§ Activity
When you reach the line containing "requests and read" in the records below, start copying exactly, and stop once you have copied the line containing "answer (t.readBad bad".
======== Extracted entries
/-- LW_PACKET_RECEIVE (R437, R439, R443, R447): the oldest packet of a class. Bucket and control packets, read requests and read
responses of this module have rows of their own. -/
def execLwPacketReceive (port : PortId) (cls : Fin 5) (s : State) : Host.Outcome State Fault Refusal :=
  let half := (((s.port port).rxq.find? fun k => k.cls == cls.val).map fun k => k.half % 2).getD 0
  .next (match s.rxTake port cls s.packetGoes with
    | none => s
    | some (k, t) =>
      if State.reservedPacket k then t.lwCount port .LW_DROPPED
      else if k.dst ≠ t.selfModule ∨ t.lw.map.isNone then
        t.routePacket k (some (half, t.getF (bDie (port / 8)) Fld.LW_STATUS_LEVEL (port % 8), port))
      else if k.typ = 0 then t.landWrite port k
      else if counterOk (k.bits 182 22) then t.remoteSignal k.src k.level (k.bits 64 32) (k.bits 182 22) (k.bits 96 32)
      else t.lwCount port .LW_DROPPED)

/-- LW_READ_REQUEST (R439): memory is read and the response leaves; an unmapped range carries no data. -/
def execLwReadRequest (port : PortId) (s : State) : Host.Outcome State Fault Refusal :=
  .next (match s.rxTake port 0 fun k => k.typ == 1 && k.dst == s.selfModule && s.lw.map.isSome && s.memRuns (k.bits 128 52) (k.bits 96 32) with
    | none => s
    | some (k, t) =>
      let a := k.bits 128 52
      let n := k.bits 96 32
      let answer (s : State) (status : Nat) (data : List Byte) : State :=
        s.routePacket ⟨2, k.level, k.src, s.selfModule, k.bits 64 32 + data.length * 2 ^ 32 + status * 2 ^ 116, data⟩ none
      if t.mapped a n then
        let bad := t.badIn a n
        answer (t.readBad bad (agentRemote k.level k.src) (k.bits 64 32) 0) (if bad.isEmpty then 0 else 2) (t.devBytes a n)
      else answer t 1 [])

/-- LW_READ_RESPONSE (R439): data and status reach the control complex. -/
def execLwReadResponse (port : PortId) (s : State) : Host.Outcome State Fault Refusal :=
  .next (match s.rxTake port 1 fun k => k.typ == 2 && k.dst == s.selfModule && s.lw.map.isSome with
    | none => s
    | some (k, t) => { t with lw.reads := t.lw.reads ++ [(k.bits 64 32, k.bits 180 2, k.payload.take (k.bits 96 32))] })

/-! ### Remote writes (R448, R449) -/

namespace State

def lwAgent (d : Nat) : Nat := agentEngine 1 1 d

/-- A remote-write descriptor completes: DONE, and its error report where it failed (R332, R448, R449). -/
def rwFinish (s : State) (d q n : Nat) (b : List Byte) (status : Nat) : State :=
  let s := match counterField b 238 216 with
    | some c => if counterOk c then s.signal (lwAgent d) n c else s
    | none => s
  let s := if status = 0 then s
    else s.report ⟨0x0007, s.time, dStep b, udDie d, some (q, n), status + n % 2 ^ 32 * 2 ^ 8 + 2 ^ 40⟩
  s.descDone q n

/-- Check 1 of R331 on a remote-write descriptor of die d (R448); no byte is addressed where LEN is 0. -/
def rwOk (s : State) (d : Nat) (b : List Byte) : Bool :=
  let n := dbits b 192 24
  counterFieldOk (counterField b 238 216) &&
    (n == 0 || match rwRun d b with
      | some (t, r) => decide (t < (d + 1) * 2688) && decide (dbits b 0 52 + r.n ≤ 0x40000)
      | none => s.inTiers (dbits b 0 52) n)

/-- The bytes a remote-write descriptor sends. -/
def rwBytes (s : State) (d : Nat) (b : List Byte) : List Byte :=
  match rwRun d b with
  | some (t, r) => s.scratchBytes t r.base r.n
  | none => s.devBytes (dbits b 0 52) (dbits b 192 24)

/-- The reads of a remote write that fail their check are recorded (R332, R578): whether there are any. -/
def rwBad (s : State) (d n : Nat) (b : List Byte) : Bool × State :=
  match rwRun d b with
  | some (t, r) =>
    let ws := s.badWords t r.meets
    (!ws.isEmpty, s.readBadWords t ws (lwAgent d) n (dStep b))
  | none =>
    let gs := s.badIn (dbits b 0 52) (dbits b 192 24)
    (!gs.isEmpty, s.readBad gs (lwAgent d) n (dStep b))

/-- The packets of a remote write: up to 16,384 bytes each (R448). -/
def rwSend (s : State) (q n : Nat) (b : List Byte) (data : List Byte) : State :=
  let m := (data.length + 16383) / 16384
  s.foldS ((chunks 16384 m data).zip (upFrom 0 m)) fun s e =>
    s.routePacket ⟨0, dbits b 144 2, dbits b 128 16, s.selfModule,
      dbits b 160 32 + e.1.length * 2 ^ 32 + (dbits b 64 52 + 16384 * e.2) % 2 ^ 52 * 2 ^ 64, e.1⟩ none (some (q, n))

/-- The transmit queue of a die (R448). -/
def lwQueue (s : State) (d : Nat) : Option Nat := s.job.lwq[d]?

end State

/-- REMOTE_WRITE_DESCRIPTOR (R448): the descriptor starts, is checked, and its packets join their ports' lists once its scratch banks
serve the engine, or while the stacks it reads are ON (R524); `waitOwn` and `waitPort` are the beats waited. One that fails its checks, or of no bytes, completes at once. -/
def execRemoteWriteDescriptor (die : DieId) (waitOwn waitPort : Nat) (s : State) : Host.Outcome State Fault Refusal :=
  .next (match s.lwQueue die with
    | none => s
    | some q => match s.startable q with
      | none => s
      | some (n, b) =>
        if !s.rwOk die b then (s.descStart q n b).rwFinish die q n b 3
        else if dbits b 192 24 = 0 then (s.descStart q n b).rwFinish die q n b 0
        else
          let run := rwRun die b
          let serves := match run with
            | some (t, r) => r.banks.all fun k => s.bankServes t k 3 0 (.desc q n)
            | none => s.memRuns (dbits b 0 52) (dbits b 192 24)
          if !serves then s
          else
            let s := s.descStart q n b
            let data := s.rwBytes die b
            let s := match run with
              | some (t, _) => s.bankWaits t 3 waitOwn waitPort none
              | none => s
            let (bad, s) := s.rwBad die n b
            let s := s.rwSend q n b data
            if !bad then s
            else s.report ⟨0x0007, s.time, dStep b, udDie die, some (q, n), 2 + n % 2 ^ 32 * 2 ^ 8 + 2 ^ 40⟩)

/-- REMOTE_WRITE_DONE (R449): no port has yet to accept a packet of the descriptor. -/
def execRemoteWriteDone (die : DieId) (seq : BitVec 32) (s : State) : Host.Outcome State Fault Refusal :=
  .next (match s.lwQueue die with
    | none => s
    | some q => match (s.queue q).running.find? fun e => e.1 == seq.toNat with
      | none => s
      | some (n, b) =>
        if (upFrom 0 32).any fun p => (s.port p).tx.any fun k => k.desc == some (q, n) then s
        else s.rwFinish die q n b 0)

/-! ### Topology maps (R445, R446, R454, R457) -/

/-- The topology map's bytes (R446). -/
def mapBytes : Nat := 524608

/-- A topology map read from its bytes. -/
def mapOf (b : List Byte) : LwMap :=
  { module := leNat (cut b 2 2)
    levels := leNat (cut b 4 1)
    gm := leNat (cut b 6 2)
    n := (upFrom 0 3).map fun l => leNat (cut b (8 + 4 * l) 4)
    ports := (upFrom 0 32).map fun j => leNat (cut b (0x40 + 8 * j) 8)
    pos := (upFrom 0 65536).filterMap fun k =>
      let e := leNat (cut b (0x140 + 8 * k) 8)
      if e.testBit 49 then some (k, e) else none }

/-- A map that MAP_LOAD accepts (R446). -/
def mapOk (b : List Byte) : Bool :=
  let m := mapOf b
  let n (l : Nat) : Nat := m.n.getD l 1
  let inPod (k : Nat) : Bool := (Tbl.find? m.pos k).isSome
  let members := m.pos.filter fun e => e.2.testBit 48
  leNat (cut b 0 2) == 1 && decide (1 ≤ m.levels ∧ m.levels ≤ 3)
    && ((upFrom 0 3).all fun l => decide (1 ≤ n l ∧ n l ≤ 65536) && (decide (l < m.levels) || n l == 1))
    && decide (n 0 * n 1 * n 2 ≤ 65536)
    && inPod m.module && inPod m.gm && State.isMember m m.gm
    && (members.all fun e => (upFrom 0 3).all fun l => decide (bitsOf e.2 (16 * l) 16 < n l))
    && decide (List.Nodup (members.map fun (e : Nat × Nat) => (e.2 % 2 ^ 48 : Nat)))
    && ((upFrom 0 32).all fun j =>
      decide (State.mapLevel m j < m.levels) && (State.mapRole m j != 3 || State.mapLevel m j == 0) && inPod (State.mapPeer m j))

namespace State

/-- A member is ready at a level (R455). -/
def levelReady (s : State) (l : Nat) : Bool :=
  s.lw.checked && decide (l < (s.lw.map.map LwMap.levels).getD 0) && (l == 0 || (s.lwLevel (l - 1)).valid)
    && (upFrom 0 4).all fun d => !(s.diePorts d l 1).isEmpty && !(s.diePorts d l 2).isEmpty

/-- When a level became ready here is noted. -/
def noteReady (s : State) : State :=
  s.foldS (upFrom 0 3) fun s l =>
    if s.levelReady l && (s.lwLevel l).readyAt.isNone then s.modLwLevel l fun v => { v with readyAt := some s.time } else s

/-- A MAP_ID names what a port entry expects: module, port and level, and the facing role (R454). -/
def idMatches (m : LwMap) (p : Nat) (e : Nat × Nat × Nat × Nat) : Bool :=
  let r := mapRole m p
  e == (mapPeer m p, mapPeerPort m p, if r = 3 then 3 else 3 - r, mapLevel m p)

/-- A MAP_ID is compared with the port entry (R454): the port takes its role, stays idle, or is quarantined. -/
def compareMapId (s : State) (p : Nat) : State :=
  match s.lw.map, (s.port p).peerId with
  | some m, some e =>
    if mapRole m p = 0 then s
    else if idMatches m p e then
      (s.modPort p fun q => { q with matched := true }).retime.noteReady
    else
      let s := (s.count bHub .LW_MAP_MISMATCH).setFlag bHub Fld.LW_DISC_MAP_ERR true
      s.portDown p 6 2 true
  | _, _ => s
================
======== Extracted entries
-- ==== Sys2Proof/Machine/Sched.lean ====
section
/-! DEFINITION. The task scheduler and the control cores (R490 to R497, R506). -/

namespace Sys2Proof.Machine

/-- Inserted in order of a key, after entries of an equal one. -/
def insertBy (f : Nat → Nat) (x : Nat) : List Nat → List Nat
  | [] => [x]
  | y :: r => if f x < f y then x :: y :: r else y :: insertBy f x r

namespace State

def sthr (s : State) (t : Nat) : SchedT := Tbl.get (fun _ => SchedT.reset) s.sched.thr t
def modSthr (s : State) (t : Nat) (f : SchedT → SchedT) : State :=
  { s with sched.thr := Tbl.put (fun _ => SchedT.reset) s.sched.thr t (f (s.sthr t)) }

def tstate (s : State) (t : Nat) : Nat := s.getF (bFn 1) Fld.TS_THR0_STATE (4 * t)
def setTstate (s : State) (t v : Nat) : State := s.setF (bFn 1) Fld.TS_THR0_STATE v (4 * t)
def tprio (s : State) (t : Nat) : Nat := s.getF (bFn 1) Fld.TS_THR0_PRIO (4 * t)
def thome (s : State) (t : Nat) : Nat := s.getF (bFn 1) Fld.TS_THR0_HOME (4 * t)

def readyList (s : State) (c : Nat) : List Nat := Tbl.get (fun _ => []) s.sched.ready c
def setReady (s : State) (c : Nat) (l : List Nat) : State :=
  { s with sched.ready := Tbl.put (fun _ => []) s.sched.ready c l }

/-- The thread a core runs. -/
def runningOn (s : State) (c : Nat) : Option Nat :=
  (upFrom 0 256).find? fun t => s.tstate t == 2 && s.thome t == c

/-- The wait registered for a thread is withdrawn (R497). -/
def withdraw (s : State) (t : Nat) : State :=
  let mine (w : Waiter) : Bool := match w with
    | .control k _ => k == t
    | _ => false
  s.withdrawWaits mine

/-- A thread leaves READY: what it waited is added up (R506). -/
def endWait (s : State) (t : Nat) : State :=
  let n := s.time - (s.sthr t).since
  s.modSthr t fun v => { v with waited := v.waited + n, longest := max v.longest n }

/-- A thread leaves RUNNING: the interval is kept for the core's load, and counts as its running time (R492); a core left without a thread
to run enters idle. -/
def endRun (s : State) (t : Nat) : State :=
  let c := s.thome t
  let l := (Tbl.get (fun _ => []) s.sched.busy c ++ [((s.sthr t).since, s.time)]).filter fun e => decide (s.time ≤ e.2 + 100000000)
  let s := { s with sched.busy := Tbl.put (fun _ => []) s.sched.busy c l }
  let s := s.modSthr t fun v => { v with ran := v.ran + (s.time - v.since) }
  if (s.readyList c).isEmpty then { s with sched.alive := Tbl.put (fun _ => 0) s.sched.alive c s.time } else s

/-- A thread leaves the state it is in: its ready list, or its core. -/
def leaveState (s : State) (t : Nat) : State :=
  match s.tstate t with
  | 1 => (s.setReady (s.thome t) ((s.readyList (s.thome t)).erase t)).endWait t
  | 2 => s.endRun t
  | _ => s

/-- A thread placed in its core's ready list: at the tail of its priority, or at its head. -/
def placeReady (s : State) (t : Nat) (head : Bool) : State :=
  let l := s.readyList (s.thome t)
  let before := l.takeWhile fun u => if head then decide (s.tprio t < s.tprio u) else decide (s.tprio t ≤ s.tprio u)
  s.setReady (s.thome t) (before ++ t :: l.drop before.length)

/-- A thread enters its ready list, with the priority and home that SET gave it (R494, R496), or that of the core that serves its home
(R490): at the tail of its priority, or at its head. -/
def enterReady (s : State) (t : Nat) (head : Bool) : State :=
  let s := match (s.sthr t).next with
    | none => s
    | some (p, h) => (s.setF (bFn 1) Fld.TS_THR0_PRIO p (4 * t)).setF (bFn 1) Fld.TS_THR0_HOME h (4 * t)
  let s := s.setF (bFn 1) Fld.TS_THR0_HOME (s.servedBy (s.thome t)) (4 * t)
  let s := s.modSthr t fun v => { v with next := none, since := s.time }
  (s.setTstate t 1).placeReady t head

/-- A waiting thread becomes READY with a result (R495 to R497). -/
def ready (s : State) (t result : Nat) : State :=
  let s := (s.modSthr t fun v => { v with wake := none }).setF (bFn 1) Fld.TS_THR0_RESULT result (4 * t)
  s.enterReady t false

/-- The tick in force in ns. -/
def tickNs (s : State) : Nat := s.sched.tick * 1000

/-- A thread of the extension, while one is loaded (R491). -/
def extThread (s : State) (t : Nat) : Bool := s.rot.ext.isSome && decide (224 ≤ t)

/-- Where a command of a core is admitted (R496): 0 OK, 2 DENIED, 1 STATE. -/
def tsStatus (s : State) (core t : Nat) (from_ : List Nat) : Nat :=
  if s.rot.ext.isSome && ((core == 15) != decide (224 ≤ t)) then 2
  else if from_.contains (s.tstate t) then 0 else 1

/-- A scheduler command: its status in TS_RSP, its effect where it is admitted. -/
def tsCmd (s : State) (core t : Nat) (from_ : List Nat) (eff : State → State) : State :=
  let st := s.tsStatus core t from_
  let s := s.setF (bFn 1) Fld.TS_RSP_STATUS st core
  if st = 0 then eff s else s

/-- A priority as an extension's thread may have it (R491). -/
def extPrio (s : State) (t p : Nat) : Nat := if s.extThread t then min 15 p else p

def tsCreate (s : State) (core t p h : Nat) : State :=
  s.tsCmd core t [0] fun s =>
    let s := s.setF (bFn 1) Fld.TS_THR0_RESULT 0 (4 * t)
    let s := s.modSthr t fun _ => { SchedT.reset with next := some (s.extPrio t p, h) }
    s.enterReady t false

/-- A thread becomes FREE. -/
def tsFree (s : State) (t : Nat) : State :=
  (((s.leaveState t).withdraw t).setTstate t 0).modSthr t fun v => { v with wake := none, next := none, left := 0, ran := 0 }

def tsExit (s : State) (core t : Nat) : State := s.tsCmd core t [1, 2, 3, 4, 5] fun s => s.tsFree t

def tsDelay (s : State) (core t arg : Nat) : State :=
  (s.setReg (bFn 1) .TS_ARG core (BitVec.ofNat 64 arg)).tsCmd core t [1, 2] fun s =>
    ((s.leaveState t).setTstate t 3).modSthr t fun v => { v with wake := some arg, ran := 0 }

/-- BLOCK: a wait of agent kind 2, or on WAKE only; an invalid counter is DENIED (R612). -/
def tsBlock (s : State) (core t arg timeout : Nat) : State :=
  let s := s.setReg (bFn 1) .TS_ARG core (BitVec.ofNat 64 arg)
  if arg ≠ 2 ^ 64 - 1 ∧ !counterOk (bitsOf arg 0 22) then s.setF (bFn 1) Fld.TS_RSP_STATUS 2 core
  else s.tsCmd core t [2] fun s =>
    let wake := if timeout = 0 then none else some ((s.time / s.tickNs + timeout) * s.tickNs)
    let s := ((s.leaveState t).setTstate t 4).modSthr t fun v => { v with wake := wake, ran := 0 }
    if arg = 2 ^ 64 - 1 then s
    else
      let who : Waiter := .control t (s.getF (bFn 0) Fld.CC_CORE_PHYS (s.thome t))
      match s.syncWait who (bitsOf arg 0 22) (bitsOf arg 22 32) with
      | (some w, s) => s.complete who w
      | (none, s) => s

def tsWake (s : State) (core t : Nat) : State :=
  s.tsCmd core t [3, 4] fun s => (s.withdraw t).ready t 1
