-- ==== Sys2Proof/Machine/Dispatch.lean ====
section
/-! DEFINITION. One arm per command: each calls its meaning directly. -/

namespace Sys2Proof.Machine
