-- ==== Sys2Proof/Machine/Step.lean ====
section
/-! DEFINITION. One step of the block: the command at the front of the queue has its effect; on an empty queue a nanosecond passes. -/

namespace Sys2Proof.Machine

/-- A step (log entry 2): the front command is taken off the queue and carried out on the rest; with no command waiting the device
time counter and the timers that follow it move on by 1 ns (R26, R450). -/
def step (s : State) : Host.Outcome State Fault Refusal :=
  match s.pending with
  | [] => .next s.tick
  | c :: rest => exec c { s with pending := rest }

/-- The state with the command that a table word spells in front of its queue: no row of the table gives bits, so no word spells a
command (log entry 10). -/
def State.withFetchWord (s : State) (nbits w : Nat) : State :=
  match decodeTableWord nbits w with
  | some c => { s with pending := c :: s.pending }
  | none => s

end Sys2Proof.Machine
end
================
§ Reply
/-- LW_PACKET_RECEIVE (R437, R439, R443, R447): the oldest packet of a class. Bucket and control packets, read requests and read
responses of this module have rows of their own. -/
def execLwPacketReceive (port : PortId) (cls : Fin 5) (s : State) : Host.Outcome State Fault Refusal :=
  let half := (((s.port port).rxq.find? fun k => k.cls == cls.val).map fun k => k.half % 2).getD 0
  .next (match s.rxTake port cls s.packetGoes with
    | none => s
    | some (k, t) =>
      if State.reservedPacket k then t.lwCount port .LW_DROPPED
      else if k.dst ≠ t.selfModule ∨ t.lw.map.isNone then
        t.routePacket k (some (half, t.getF (bDie (port / 8)) Fld.LW_STATUS_LEVEL (port % 8), port))
      else if k.typ = 0 then t.landWrite port k
      else if counterOk (k.bits 182 22) then t.remoteSignal k.src k.level (k.bits 64 32) (k.bits 182 22) (k.bits 96 32)
      else t.lwCount port .LW_DROPPED)

/-- LW_READ_REQUEST (R439): memory is read and the response leaves; an unmapped range carries no data. -/
def execLwReadRequest (port : PortId) (s : State) : Host.Outcome State Fault Refusal :=
  .next (match s.rxTake port 0 fun k => k.typ == 1 && k.dst == s.selfModule && s.lw.map.isSome && s.memRuns (k.bits 128 52) (k.bits 96 32) with
    | none => s
    | some (k, t) =>
      let a := k.bits 128 52
      let n := k.bits 96 32
      let answer (s : State) (status : Nat) (data : List Byte) : State :=
        s.routePacket ⟨2, k.level, k.src, s.selfModule, k.bits 64 32 + data.length * 2 ^ 32 + status * 2 ^ 116, data⟩ none
      if t.mapped a n then
        let bad := t.badIn a n
        answer (t.readBad bad (agentRemote k.level k.src) (k.bits 64 32) 0) (if bad.isEmpty then 0 else 2) (t.devBytes a n)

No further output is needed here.